感谢您阅读我的帖子。我有一个 pdf 文件的 url 列表。
for eachurl in url_list:
print(eachurl)
以下是我的pdf的链接:
https://www.sec.gov/Archives/edgar/data/1005757/999999999715000035/filename1.pdf https://www.sec.gov/Archives/edgar/data/1037760/999999999715000162/filename1.pdf https:// www.sec.gov/Archives/edgar/data/1038133/999999999715000169/filename1.pdf https://www.sec.gov/Archives/edgar/data/1009626/999999999715000483/filename1.pdf https://www.sec. gov/Archives/edgar/data/1017491/999999999715000518/filename1.pdf https://www.sec.gov/Archives/edgar/data/1020214/999999999715000557/filename1.pdf https://www.sec.gov/Archives/埃德加/数据/1020214/999999999715000795/filename1.pdf
如果我手动单击它们并下载 pdf 文件,这七个链接可以完美运行。

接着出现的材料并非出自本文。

/-- MEMBER_STATUS_SEND (R276, R284, R285, Table 9.7): the status of member axis a. A leader whose axis has left RUNNING and
STOPPING sends its final GROUP_REF with it; STOP_REQUEST stands until the axis has left RUNNING. -/
def execMemberStatusSend (a : AxisN) (s : State) : Outcome State Fault Refusal :=
  match s.slotOf a with
  | none => .next s
  | some g => match s.ownIndex g a with
    | none => .next s
    | some i =>
      let s := s.memberRefresh a
      let m := (s.axis a).member
      let inS := s.memberService a
      let data := leBytes 1 m.seq ++ leBytes 1 (m.stopRequest.toNat * 2 + inS.toNat) ++ leBytes 2 (s.groupCheck g)
        ++ leBytes 2 (f16Of (m.cap / 1000)) ++ leBytes 2 (f16Of (m.applied / 1000))
      let running : Bool := (s.axis a).field.state == .running
      let s := s.modMember a fun m => { m with
        seq := (m.seq + 1) % 256, sentService := inS, stopRequest := m.stopRequest && running }
      let s := match s.localLeader g with
        | some b => if m.stopRequest then s.beginGroupStop b g else s
        | none => s
      let j := s.memberRank a g
      if h : j < 8 then .next (s.canPut (s.groupPort g) ⟨16 + j, by omega⟩ (s.shareFrame g 3 i data))
      else .next s

/-! ### Silence, age, return (R275 to R283) -/

/-- LEADER_TAKEOVER (R275): two group periods have passed without a GROUP_REF. -/
def execLeaderTakeover (g : SlotN) (s : State) : Outcome State Fault Refusal :=
  if (s.localMembers g).isEmpty || (s.localLeader g).isSome || !s.leaderSilent g then .next s
  else
    let s := match s.slots[g].leader with
      | some k => s.modSlot g fun x => { x with
          peers := x.peers.set k { x.peers[k] with service := false, knownSince := none } }
      | none => s
    if s.hearsStatus g then .next (s.takeOver g)
    else .next (s.each (s.localMembers g) fun s a => if s.driving a then s.isolate a g else s)

/-- MEMBER_AGE_OUT (R272): the newest frame of entry k is older than 2.5 ms. -/
def execMemberAgeOut (g : SlotN) (k : MemberN) (s : State) : Outcome State Fault Refusal :=
  if s.fresh s.slots[g].peers[k].heardAt then .next s
  else .next (s.modSlot g fun x => { x with
    peers := x.peers.set k { x.peers[k] with service := false, heardAt := none, knownSince := none } })

/-- LEAD_RESUME (R277): a returned member with a lower number than the leader begins to lead after 100 ms of following; a leader of
this device yields, as one does that receives its GROUP_REF. DEDUCED, log entry 44. -/
def execLeadResume (g : SlotN) (s : State) : Outcome State Fault Refusal :=
  match (s.localMembers g).find? fun a => (s.axis a).member.role == .follower
      && (match s.ownIndex g a, s.slots[g].leader with
          | some i, some k => i.val < k.val
          | some _, none => false
          | none, _ => false)
      && 100 * ticksPerMs ≤ s.ref.time - (s.axis a).member.since with
  | some a =>
    let s := match s.localLeader g, s.ownIndex g a with
      | some b, some k => s.yield b g k
      | _, _ => s
    .next (s.lead a g)
  | none => .next s

/-- MEMBER_ISOLATED (R281): the port is bus-off or LONE, or no sharing frame of another member has come for 2.5 ms. -/
def execMemberIsolated (a : AxisN) (s : State) : Outcome State Fault Refusal :=
  match s.slotOf a with
  | some g => .next (if !s.portShares g || !s.hearsPeer g then s.isolate a g else s)
  | none => .next s

/-- ISOLATED_TIMEOUT (R282): isolated for ISOLATED_MAX. -/
def execIsolatedTimeout (a : AxisN) (s : State) : Outcome State Fault Refusal :=
  if (s.axis a).member.role == .isolated && s.cfgN (O.isolatedMax a) != 0
      && s.cfgN (O.isolatedMax a) * ticksPerS ≤ s.ref.time - (s.axis a).member.since then
    let s := s.event 0x6109 a
    .next (if (s.axis a).field.state == .running then s.enter a .stopping else s)
  else .next s

/-- MEMBER_REJOINED (R283): the 20 ms ramp ends. -/
def execMemberRejoined (a : AxisN) (s : State) : Outcome State Fault Refusal :=
  if (s.axis a).member.role == .rejoining && 20 * ticksPerMs ≤ s.ref.time - (s.axis a).member.since then
    let s := match s.slotOf a with
      | some g => s.forgetSeqs g
      | none => s
    .next ((s.modMember a fun m => { m with role := .follower, since := s.ref.time }).event 0x6004 a)
  else .next s

end Sys2Proof.Machine
end

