/-- The present position of the drum (R431, R237). -/
def State.drumPos (s : State) (w : SvcN) : Int :=
  match s.drumOf w with
  | some a => s.axisPos a
  | none => 0
/-- N: from the calibration, or as last stored while PAYOUT_VALID is clear (R431, R432); with nothing stored, the turns
at which PAYOUT has its default 0. DEDUCED, log entry 81. -/
def State.turns (s : State) (w : SvcN) : Rat :=
  let W := s.svc.winch[w]
  match W.payoutValid, W.nC with
  | true, some n => n - ((s.drumPos w - W.xC : Int) : Rat) / s.cfgN (O.drumCountsPerRev w)
  | _, _ => W.storedN.getD (s.solveTurns w (s.cfgF (O.ropeLength w)))
/-- The layer k in force. DEDUCED, log entry 81. -/
def State.layer (s : State) (w : SvcN) : Nat := s.ropeLayer w (s.turns w)
/-- PAYOUT (R431). -/
def State.payout (s : State) (w : SvcN) : Rat := s.cfgF (O.ropeLength w) - s.ropeOn w (s.turns w)

/-- PAYOUT_SET (R432). -/
def State.payoutSetAct (s : State) (w : SvcN) (v : Int) : Acted :=
  let l := s.cfgF (O.ropeLength w) - f32Rat v
  let full := s.ropeOn w (s.cfgF (O.drumTurnsPerLayer w) * s.cfgN (O.drumLayers w))
  if l < 0 || full < l then (s, .outOfRange, 0)
  else ((s.setObj (O.payoutSet w) v).modWinch w fun W => { W with
    nC := some (s.solveTurns w l), xC := s.drumPos w, payoutValid := true }).done

/-- PAYOUT_SET (R432). -/
def execPayoutSet (src : Src) (w : SvcN) (v : Int) (s : State) : Outcome State Fault Refusal :=
  .next (s.writeRow src (O.payoutSet w) v fun s => s.payoutSetAct w v)

/-- Store N_c and x_c: N at the present position (R432). -/
def State.payoutStore (s : State) (w : SvcN) : State :=
  if s.svc.winch[w].payoutValid then s.modWinch w fun W => { W with storedN := some (s.turns w) } else s

/-- PAYOUT_STORE (R432): every 10 s. -/
def execPayoutStore (w : SvcN) (s : State) : Outcome State Fault Refusal :=
  .next (if s.runs Dom.host && s.runs Dom.mem then s.payoutStore w else s)

/-- Write a rope speed in m/s (R433). -/
def State.ropeSpeed (s : State) (w : SvcN) (a : AxisN) (v : Rat) : State :=
  let n := roundNear (v * s.cfgN (O.drumCountsPerRev w) / s.turnLength w (s.layer w))
  (s.serviceWrite (O.moveMode a) 1).serviceWrite (O.velocitySet a) n

/-- The estimated tension in kN (R434). -/
def State.tensionEstimate (s : State) (w : SvcN) (a : AxisN) : Rat :=
  let torque := match s.slotOf a with
    | some g => s.slots[g].tG
    | none => (s.axis a).field.torque * s.cfgN (O.drumCountsPerRev w) / s.countsRev a
  torque / s.ropeRadius w (s.layer w) / 1000
/-- The tension T (R434). -/
def State.tension (s : State) (w : SvcN) (a : AxisN) : Rat :=
  if s.cfgN (O.tensionSource w) == 1 && !s.svc.winch[w].tensionStale then s.cfgF (O.tensionMeas w)
  else s.tensionEstimate w a

/-- TENSION_STALE (R434): TENSION_MEAS has not been written for 100 ms. -/
def execTensionStale (w : SvcN) (s : State) : Outcome State Fault Refusal :=
  .next (if s.runs Dom.host && s.cfgN (O.tensionSource w) == 1 then s.modWinch w fun W => { W with tensionStale := true }
    else s)

/-- TENSION_MEAS: a write ends TENSION_STALE (R434). -/
def State.tensionMeasAct (s : State) (w : SvcN) (v : Int) : Acted :=
  ((s.setObj (O.tensionMeas w) v).modWinch w fun W => { W with tensionStale := false }).done

/-! ### Heave compensation (R436 to R438) -/

/-- REF_TIME in seconds. -/
def State.refSeconds (s : State) : Rat := (s.ref.time : Rat) / ticksPerS
/-- The IEEE 1588 time in ns, from the last valid Sync. -/
def State.ptpNow (s : State) : Rat := s.ref.ptpTime + (((s.ref.time : Int) - s.ref.ptpAt : Int) : Rat) * 5 / 2
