/-- SUPPLY_FAILURE (R476 step 1): the speed rule on every axis with control EN asserted; STORED writes are refused from
now on. In DORMANT only KEEP is left to lose its supply (R471). DEDUCED, log entry 88. -/
def execSupplyFailure (mv : Nat) (s : State) : Outcome State Fault Refusal :=
  match s.power.mode with
  | .run | .quiet =>
    if s.power.failing || 16300 ≤ mv then .next s
    else
      let s := (s.setObj O.supplyNow mv).modPower fun p => { p with failing := true }
      .next (s.each allAxes fun s a => s.otherCause a none)
  | .dormant => .next (if 16300 ≤ mv then s else s.modPower fun p => { p with failing := true })
  | .off => .next s

/-- Every STORED value accepted so far is in flash (R476 step 2). -/
def State.flushFlash (s : State) : State :=
  let s := s.sealDone
  let put := fun (m : Store) (p : Nat × Int) => if persistOf p.1 == .stored then storeSet m p.1 p.2 else m
  let back := s.flash.filter fun p => persistOf p.1 != .stored || (storeGet s.objs p.1).isSome
  { s with
    flash := s.staged.foldl put (s.objs.foldl put back)
    tables := s.tables.map fun (t : MicroTable) => { t with flash := t.active }
    safety := { s.safety with storedLockouts := s.safety.lockouts.map fun (y : Lockout) => { y with braking := false, causedAt := none } } }

/-- HOLD_UP_END (R476 steps 2 to 5, R477): the hold-up ends in DORMANT with VKEEP at 2.0 V or above, else in OFF; a supply
that has returned starts the module again. DEDUCED, log entry 88. -/
def execHoldUpEnd (vkeepMv : Nat) (s : State) : Outcome State Fault Refusal :=
  if !s.power.failing then .next s
  else if s.power.mode == .dormant then
    .next (if 2000 ≤ vkeepMv then s.modPower fun p => { p with failing := false } else s.powerOff false)
  else
    let back := s.power.returned
    let s := s.flushFlash
    let mv := s.cfgN O.supplyNow
    let s := (s.powerOff (2000 ≤ vkeepMv)).modPower fun p => { p with bySupply := true }
    let s := s.setObj O.vkeepNow (min vkeepMv 4000 : Nat)
    .next (if back then s.powerOn 2 mv else s)

/-! ### LC_ADVANCE (R479, R480) -/

/-- The serial number in 16 bytes. -/
def serialBytes : List Byte := (Config.serial ++ List.replicate 16 0#8).take 16
/-- The module's serial-number digest (R480). -/
def serialDigest : List Byte := (sha256 serialBytes).take 8

/-- A token serves the request for `target` (R480). -/
def State.tokenOk (s : State) (token : List Byte) (target : Nat) : Bool :=
  token.length == 80 && leVal (token.take 1) == target && leVal ((token.drop 1).take 3) == 0
    && (token.drop 4).take 8 == serialDigest && leVal ((token.drop 12).take 4) == s.cfgN O.lcNonce
    && Config.signatureOk (token.take 16) (token.drop 16)
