/-- Control EN rises where a flying start is ready for it, or its sweep begins (R190, R191, R217). -/
def State.riseDue (s : State) (a : AxisN) : State :=
  let c := (s.axis a).field.catching
  if c.running && c.ready then
    let s := s.enRise a
    if s.isStepper a then s.stepEnergise a else s
  else if c.sweeping then
    (s.endSlices a).modLegs (s.legsOf a) fun _ L => if L.state == .inService then L.enable else L
  else s

/-- UPDATE_POINT (R13, R27, R32, R36, R51, R162): the leg cells take the edge set whose commit flag was set in time. A commit
word that fails its check at a leg counts as a miss of the cycle. DEDUCED, log entries 21, 22, 23, 30. -/
def execUpdatePoint (a : AxisN) (flips : List (LegN × BitVec 8)) (s : State) : Outcome State Fault Refusal :=
  if !s.cycling a then .next (s.modField a fun f => { f with cycles := f.cycles.map fun (c : Cycle) => { c with past := true } })
  else
    let cr := s.crestOf a
    let k := s.dueCycle a
    let c := (s.axis a).field.cycles[k % 2]
    let ready : Bool := c.number == k && !c.late && c.committed.any fun t => t + 20 ≤ s.ref.time
    let bad := if !ready then [] else (s.legsOf a).filter fun l =>
      let e := (s.leg l).shadow[k % 2]
      e.cycle == k && flips.any fun x => x.1 == l && e.check ^^^ x.2 != checkOf e.word
    let s := s.modLegs (s.legsOf a) fun _ L => { L with last := L.active }
    let s := s.each bad fun s _ => s.checkFail 1 cr.val (some cr)
    let s :=
      if !ready then s
      else if !bad.isEmpty then s.missed a k
      else
        let s := s.takeShadows a k
        (if s.isStepper a then s.stepUpdate a else s).inTime a
    let s := (s.modCycle a k fun c => { c with past := true }).modField a fun f => { f with updatedAt := s.ref.time }
    let s := (s.riseDue a).setEdges a k
    .next (s.applyStaged fun n => (cardOf n).any (fun k => k.effect == .nextCycle) && (s.cycleAxes n).contains a)

/-- DEADLINE_MISSED (R27): the commit flag is not set 50 ns before the update point. DEDUCED, log entry 22. -/
def execDeadlineMissed (a : AxisN) (s : State) : Outcome State Fault Refusal :=
  let k := s.dueCycle a
  let c := (s.axis a).field.cycles[k % 2]
  if !s.cycling a || k == 0 || c.number != k || c.committed.isSome || c.late || c.past then .next s
  else
    let cr := s.crestOf a
    let s := s.event 0xC203 cr.val
    .next ((s.missed a k).crestFault cr 1)

end Sys2Proof.Machine
end

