/-- Names and units, part 10. -/
def cardTexts10 : List CardText := [
  ⟨0x7600, 0x01, "THODAR_MEDIUM", "", none⟩,
  ⟨0x7600, 0x02, "THODAR_PEER", "", (some (0, 32767))⟩,
  ⟨0x7600, 0x03, "ID_IN", "", none⟩,
  ⟨0x7600, 0x04, "ID_OUT", "", none⟩,
  ⟨0x7600, 0x05, "THODAR_WATCHDOG", "ms", none⟩,
  ⟨0x7600, 0x06, "THODAR_LEN", "bytes", none⟩,
  ⟨0x7600, 0x07, "THODAR_STATUS_PERIOD", "ms", none⟩,
  ⟨0x7600, 0x08, "THODAR_STATUS", "", none⟩,
  ⟨0x7601, 0x01, "THODAR_COUNT", "", (some (0, 4294967295))⟩,
  ⟨0x7800, 0x01, "VI_FUNCTION", "", none⟩,
  ⟨0x7800, 0x02, "VI_AXES", "", none⟩,
  ⟨0x7F00, 0x01, "SAFETY_PASSWORD_NEW", "", none⟩,
  ⟨0x7F00, 0x02, "CONFIG_SEAL", "", none⟩,
  ⟨0x7F00, 0x03, "SEAL_STATUS", "", none⟩,
  ⟨0x7F00, 0x04, "SEAL_CHECK_STAGED", "", (some (0, 4294967295))⟩,
  ⟨0x7F00, 0x05, "SEAL_CHECK_ACTIVE", "", (some (0, 4294967295))⟩,
  ⟨0x7F00, 0x06, "CHANGE_LOG", "", none⟩,
  ⟨0x7F00, 0x07, "CHANGE_HEAD", "", none⟩,
  ⟨0x40E8, 0x01, "SVC_OWNER", "", none⟩,
  ⟨0x40E8, 0x02, "SVC_ALIVE", "", none⟩,
  ⟨0x40E8, 0x03, "SVC_LOSS_ACTION", "", none⟩,
  ⟨0x8000, 0x01, "THR_AXIS", "", none⟩,
  ⟨0x8000, 0x02, "THR_MODE", "", none⟩,
  ⟨0x8000, 0x03, "THR_CLASS", "", none⟩,
  ⟨0x8000, 0x04, "THR_SPEED_MAX", "counts/s", none⟩,
  ⟨0x8000, 0x05, "THR_TORQUE_MAX", "N·m", none⟩,
  ⟨0x8000, 0x06, "THR_POWER_MAX", "W", none⟩,
  ⟨0x8000, 0x07, "THR_RAMP", "per mille/s", none⟩,
  ⟨0x8000, 0x08, "THR_ENABLE", "", none⟩,
  ⟨0x8000, 0x09, "THR_COMMAND", "per mille", none⟩,
  ⟨0x8000, 0x0A, "THR_CRASH", "", none⟩,
  ⟨0x8000, 0x0B, "THR_CRASH_LEVEL", "per mille", none⟩,
  ⟨0x8000, 0x0C, "THR_CRASH_ACCEL", "counts/s²", none⟩,
  ⟨0x8000, 0x0D, "THR_SHED_LEVEL", "", none⟩,
  ⟨0x8000, 0x0E, "THR_SHED_PERCENT", "% of THR_POWER_MAX", (some (0, 6579300))⟩,
  ⟨0x8000, 0x0F, "THR_SHED_FREQ", "Hz", none⟩,
  ⟨0x8400, 0x01, "WINCH_AXIS", "", none⟩,
  ⟨0x8400, 0x02, "DRUM_COUNTS_PER_REV", "counts", none⟩,
  ⟨0x8400, 0x03, "DRUM_R_FIRST", "m", none⟩,
  ⟨0x8400, 0x04, "DRUM_LAYER_PITCH", "m", none⟩]

/-- Names and units, part 11. -/
def cardTexts11 : List CardText := [
  ⟨0x8400, 0x05, "DRUM_TURNS_PER_LAYER", "turns", none⟩,
  ⟨0x8400, 0x06, "DRUM_LAYERS", "", none⟩,
  ⟨0x8400, 0x07, "ROPE_LENGTH", "m", none⟩,
  ⟨0x8400, 0x08, "WINCH_MODE", "", none⟩,
  ⟨0x8400, 0x09, "ROPE_SPEED_CMD", "m/s", none⟩,
  ⟨0x8400, 0x0A, "TENSION_SET", "kN", none⟩,
  ⟨0x8400, 0x0B, "TENSION_SOURCE", "", none⟩,
  ⟨0x8400, 0x0C, "TENSION_MEAS", "kN", none⟩,
  ⟨0x8400, 0x0D, "TENSION_GAIN", "m/s per kN", none⟩,
  ⟨0x8400, 0x0E, "CT_SPEED_MAX", "m/s", none⟩,
  ⟨0x8400, 0x0F, "AHC_HEAVE", "m", none⟩,
  ⟨0x8400, 0x10, "AHC_HEAVE_VEL", "m/s", none⟩,
  ⟨0x8400, 0x11, "AHC_REF_TIME", "ns", none⟩,
  ⟨0x8400, 0x12, "AHC_LEAD", "ms", none⟩,
  ⟨0x8400, 0x13, "AHC_POS_GAIN", "1/s", none⟩,
  ⟨0x8400, 0x14, "AHC_FADE", "ms", none⟩,
  ⟨0x8400, 0x15, "WINCH_RELEASE", "", none⟩,
  ⟨0x8400, 0x16, "RELEASE_TENSION", "kN", none⟩,
  ⟨0x8400, 0x17, "RELEASE_SPEED", "m/s", none⟩,
  ⟨0x8400, 0x18, "RELEASE_RESERVE", "m", none⟩,
  ⟨0x8400, 0x19, "WINCH_BRAKE", "", none⟩,
  ⟨0x8400, 0x1A, "SPOOL_AXIS", "", none⟩,
  ⟨0x8400, 0x1B, "SPOOL_CMP", "", none⟩,
  ⟨0x8400, 0x1C, "SPOOL_FLANGE_A", "counts", none⟩,
  ⟨0x8400, 0x1D, "SPOOL_FLANGE_B", "counts", none⟩,
  ⟨0x8400, 0x1E, "SPOOL_ENABLE", "", none⟩,
  ⟨0x8400, 0x1F, "PAYOUT_SET", "m", none⟩,
  ⟨0x8400, 0x20, "PAYOUT", "m", none⟩,
  ⟨0x8400, 0x21, "TENSION_NOW", "kN", none⟩,
  ⟨0x8400, 0x22, "WINCH_STATUS", "", none⟩,
  ⟨0x8800, 0x01, "REC_ENABLE", "", none⟩,
  ⟨0x8800, 0x02, "REC_POST", "s", none⟩,
  ⟨0x8800, 0x03, "REC_FREEZE", "", none⟩,
  ⟨0x8800, 0x04, "REC_REARM", "", none⟩,
  ⟨0x8800, 0x05, "REC_STATUS", "", none⟩,
  ⟨0x8800, 0x06, "REC_EXTRACT", "", none⟩,
  ⟨0x8800, 0x07, "REC_HISTORY", "", none⟩,
  ⟨0x8801, 0x01, "REC_TRIGGER", "", none⟩,
  ⟨0x8820, 0x01, "REC_SOURCE", "", none⟩,
  ⟨0x8820, 0x02, "REC_SCALE", "signal unit per stored step", none⟩]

但是,如果我使用 python 代码下载它们,就会发生随机错误。有时,第一个 pdf 已损坏且无法打开。有时。它是第二个,或第三个,等等......
from pathlib import Path
import requests
n_files = 0
headers = {'User-Agent': 'Mozilla/5.0 (Windows NT 10.0; WOW64) AppleWebKit/537.36 (KHTML, like Gecko) Chrome/74.0.3729.169'}
for eachurl in url_list:
n_files += 1
response = requests.get(eachurl, headers=headers)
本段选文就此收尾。